An oncology-specific database called OncoRx (http://bit.ly/cancerRx) was previously set up in cyberspace to aid clinicians in identifying interactions of anticancer drugs (ACDs) and chemotherapy regimens with traditional Chinese medicines (TCMs) and complementary and alternative medicines (CAMs). Since then, users have requested the drug-CAM interactions (DCIs) of 5 specific CAMs (cranberry, melatonin, co-enzyme Q10, huachansu, reishi mushroom) to be updated in the database. Pharmacokinetic properties (metabolism, enzyme induction/inhibition, elimination), TCM properties and DCIs of each CAM were collated with 117 ACDs using 9 hardcopy compendia and online databases as resources.
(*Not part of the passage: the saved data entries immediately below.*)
-- ==== Sys2Proof/Machine/Views.lean ====
section
/-! DEFINITION. Views.lean: the state of view blocks and how a read of one acts (R206 to R215), taking a block (R210), the
Palette (R110, R217), and what a load waits for. -/

namespace Sys2Proof.Machine

/-! ## View blocks (R208, R209, R213) -/

/-- Physical master block of view block b, and whether its page is a master page; none where it has no page, or lies on a part that
walk mode leaves out (R20): no Copyist then recomputes the view block (log entry 57). -/
def masterOf (s : State) (v : ViewEntry) (b : Nat) : Option (Nat × Bool) :=
  ((leafOf s v.asid (v.mbase + 4096 * b)).map fun x =>
    (forwarded s.ms.dram (leafPa x.1 x.2 (v.mbase + 4096 * b)) / 4096, nbit x.2 52)).filter fun m =>
      physOf s.plat.walk (m.1 * 4096) != .absent

/-- Virtual address of the tag that a read of view block b checks: a shard view's is its shadow tag (R208, R211). -/
def tagVa (v : ViewEntry) (b : Nat) : Nat := (if v.kind = 3 then v.stag else v.tbase) + 4 * b

/-- The tag of view block b. -/
def tagOf (s : State) (v : ViewEntry) (b : Nat) : Nat :=
  match plainPa s v.asid (tagVa v b) with
  | some pa => leNat (readHome s.ms pa 4)
  | none => 0

/-- A master block's state. A page that its leaf tells to be a master page, and that no controller has met yet, has M set now
(R209). -/
def blockOf (s : State) (mb : Nat) (m : Bool) : MasterBlock :=
  match mget? mb s.ms.dram.blocks with
  | some x => x
  | none => if m && (masterSince s.ms.dram (mb * 4096)).isNone then ⟨true, 1, s.clock.ps⟩ else blockSt s.ms.dram mb

/-- A tag is at or after a version (R209). -/
def atOrAfter (t v : Nat) : Bool := decide ((t % 2 ^ 31 + 2 ^ 31 - v % 2 ^ 31) % 2 ^ 31 < 2 ^ 30)

/-- The version a recomputation under way will write into a view block (R210); none: no one is under way. A block that is
taken and not yet tagged counts as being written (log entry 14). -/
def writingVersion (s : State) (mb view : Nat) : Option Nat :=
  (s.tier.jobs.find? fun j => j.block == mb && j.views.any fun x => x.1 == view).map fun j => j.version

/-- State of a view block: 0 fresh, 1 dirty or being written, 2 POISONED (R215). -/
def viewState (s : State) (v : ViewEntry) (b : Nat) : Nat :=
  let t := tagOf s v b
  if nbit t 31 then 2
  else match masterOf s v b with
    | none => 1
    | some (mb, m) =>
      let k := blockOf s mb m
      if (mget? mb s.ms.dram.blocks).isSome && t % 2 ^ 31 == k.version && !k.dirty && (writingVersion s mb v.idx).isNone
      then 0 else 1

/-- What a read of a view block comes to (R213). -/
inductive ViewAns where
  | serve
  | stale
  | await (master version : Nat) (take : Bool)
  | faulty (cause : Nat)
  deriving DecidableEq, Repr

/-- R213; an engine's FAULT waits as WAIT does (R212). -/
def viewAns (s : State) (engine : Bool) (v : ViewEntry) (b : Nat) : ViewAns :=
  match viewState s v b, masterOf s v b with
  | 2, _ => .faulty 0x0A
  | 0, _ => .serve
  | _, none => .stale
  | _, some (mb, m) =>
    let w := writingVersion s mb v.idx
    let k := blockOf s mb m
    match v.policy, engine with
    | 1, _ => match w with
      | some x => .await mb x false
      | none => .stale
    | 2, false => .faulty 0x09
    | _, _ => .await mb k.version (k.dirty || w.isNone)

/-- Views that cover a master block, with the number of the view block, in ascending index. -/
def viewsOver (s : State) (mb : Nat) : List (ViewEntry × Nat) :=
  (views s).filterMap fun v => (offsetIn s v.asid v.mbase v.mlen (mb * 4096)).map fun off => (v, off / 4096)

/-- The Copyist takes a master block (R210): it reads the entries that cover it, DIRTY is cleared and a recomputation of its views
begins. -/
def takeBlock (s : State) (mb : Nat) : State :=
  if deadStack s (stackOf (mb * 4096)) then s
  else
  let vs := viewsOver s mb
  let s := vs.foldl (fun s x => deviceRead s (s.die0.viewTable + 128 * x.1.idx) 128) s
  let m := vs.any fun x => (masterOf s x.1 x.2).any fun y => y.2
  let k := blockOf s mb m
  let s := { s with ms := { s.ms with dram := { s.ms.dram with blocks := mput mb { k with dirty := false } s.ms.dram.blocks } } }
  match vs with
  | [] => s
  | _ => { s with tier := { s.tier with jobs := s.tier.jobs ++
      [{ block := mb, version := k.version, views := vs.map fun x => (x.1.idx, x.2), stopped := false, parked := none, data := none }] } }

/-- A view block has reached a version, is POISONED, or belongs to no view any more. -/
def waitOver (s : State) (w : ViewWait) : Bool :=
  match (views s).find? fun v => v.idx == w.view with
  | none => true
  | some v => let t := tagOf s v w.vblock; nbit t 31 || atOrAfter t w.version

/-- View blocks that a read of n bytes checks at the home: the elements' and scales' (R212). -/
def viewParts (s : State) (pa n : Nat) : List (ViewEntry × Nat) :=
  ((viewHits s pa n).filterMap fun (v, p, b) => if p = .tag then none else some (v, b)).dedup

/-! ## The Palette (R110, R217) -/

/-- Folio of a physical address. -/
def folioOf (pa : Nat) : Nat := pa / Config.folioBytes

/-- A physical address of Vellum. -/
def isVellum (pa : Nat) : Bool := decide (Config.vellumBase ≤ pa) && decide (pa < Config.vellumEnd)

/-- DRAM stack that holds a folio's Palette copy: one on the die of its Vellum stack (R110). -/
def paletteStack (folio : Nat) : Nat :=
  let v := (folio * Config.folioBytes - Config.vellumBase) / Config.vellumStackBytes
  v / 2 * 4 + Config.paletteHash folio % 4

/-- The folio becomes the most recently used. -/
def useFolio (s : State) (f : Nat) : State :=
  if s.tier.palette.contains f then
    { s with tier := { s.tier with palette := s.tier.palette.filter (fun x => x != f) ++ [f] } }
  else s

/-- A fill starts unless the folio is resident or being filled. -/
def startFill (s : State) (f : Nat) : State :=
  if s.tier.palette.contains f || s.tier.fills.contains f then s
  else { s with tier := { s.tier with fills := s.tier.fills ++ [f] } }

/-- A load of a core goes past its L1 and team copies. -/
def goesHome (s : State) (core : Nat) (a : Attr) (pa : Nat) : Bool :=
  servedUncached s.ms.dram a pa ||
    ((findLine s.ms.cache.l1 core (lineOf pa)).isNone && (findLine s.ms.cache.team (teamOf core) (lineOf pa)).isNone)

end Sys2Proof.Machine
end

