/-- Reads the parts that a test takes: the state, the parts, and the poison found once their atoms are decoded (R269). -/
def readParts (s : State) (core : Nat) (now? : LoadPart → Bool) (ps : List LoadPart) : State × List LoadPart × List LateBad :=
  let mine := ps.filter now?
  let r := readLines s.clock.ps core mine s.ms []
  let bad := poisonBad r.1 core mine
  (putMs s r.1, ps.map (fun x => if now? x then fillPart r.2 x else x), bad)

/-! ## What a load meets at its blocks and folios (R110, R213) -/

/-- What parts have met so far: waits, folios, conditions, and whether a STALE view was read. -/
structure LoadPlan where
  st : State
  waits : List (LoadPart × ViewWait) := []
  folios : List (LoadPart × Nat) := []
  bad : List LateBad := []
  stale : Bool := false

/-- Under WAIT the load covers every master write that happens-before it: those to the master block that its core and team still hold
reach the home first (R132, R213). -/
def pushMaster (s : State) (g : Group) (vb : ViewEntry × Nat) : State :=
  match masterOf s vb.1 vb.2, vb.1.policy with
  | some (mb, _), 0 => putMs s (release s.clock.ps g.core g.id .dev (fun l => forwarded s.ms.dram (l * 128) / 4096 == mb) s.ms)
  | _, _ => s

/-- One view block of a part. -/
def planView (g : Group) (x : LoadPart) (l : LoadPlan) (vb : ViewEntry × Nat) : LoadPlan :=
  let l := { l with st := pushMaster l.st g vb }
  match viewAns l.st false vb.1 vb.2 with
  | .serve => l
  | .stale => { l with stale := true }
  | .await mb ver take =>
    { l with st := if take then takeBlock l.st mb else l.st, waits := l.waits ++ [(x, ⟨vb.1.idx, vb.2, mb, ver⟩)] }
  | .faulty c =>
    { l with bad := l.bad ++ [{ lane := x.lane, cause := c, addr := BitVec.ofNat 64 x.va,
                                info := BitVec.ofNat 64 (vb.1.idx + vb.2 * 2 ^ 32), idx := x.idx }] }

/-- One part: its folio, or its view blocks. -/
def planPart (g : Group) (l : LoadPlan) (x : LoadPart) : LoadPlan :=
  if !goesHome l.st g.core x.attr x.pa then l
  else if isVellum x.pa then
    let f := folioOf x.pa
    if l.st.tier.palette.contains f then { l with st := useFolio l.st f }
    else { l with st := startFill l.st f, folios := l.folios ++ [(x, f)] }
  else (viewParts l.st x.pa x.bytes).foldl (planView g x) l

/-- A part that need not wait. -/
def LoadPlan.clear (l : LoadPlan) (x : LoadPart) : Bool :=
  !(l.waits.any (fun w => w.1 == x) || l.folios.any (fun f => f.1 == x) ||
    l.bad.any fun b => b.lane == x.lane && b.idx == x.idx)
Additionally, individual ACDs and CAMs were used as keywords for PubMed searches in combination with the terms 'anticancer drugs', 'drug interactions', 'herb-drug/drug-herb interactions', 'pharmacokinetic interactions' and 'pharmacodynamic interactions'. DCI parameters consisted of interaction effects, evidence summaries, proposed management plans and alternative non-interacting CAMs, together with relevant citations and update dates of the DCIs. OncoRx is also used as a case to introduce the "Four Pharmaco-cybernetic Maxims" of quality, quantity, relationship and manner to developers of digital healthcare tools. Its role in Hayne's "5S" hierarchy of research evidence is also presented. OncoRx is meant to complement existing DCI resources for clinicians and alternative medicine practitioners as an additional drug information resource that provides evidence-based DCI information for ACD-CAM interactions.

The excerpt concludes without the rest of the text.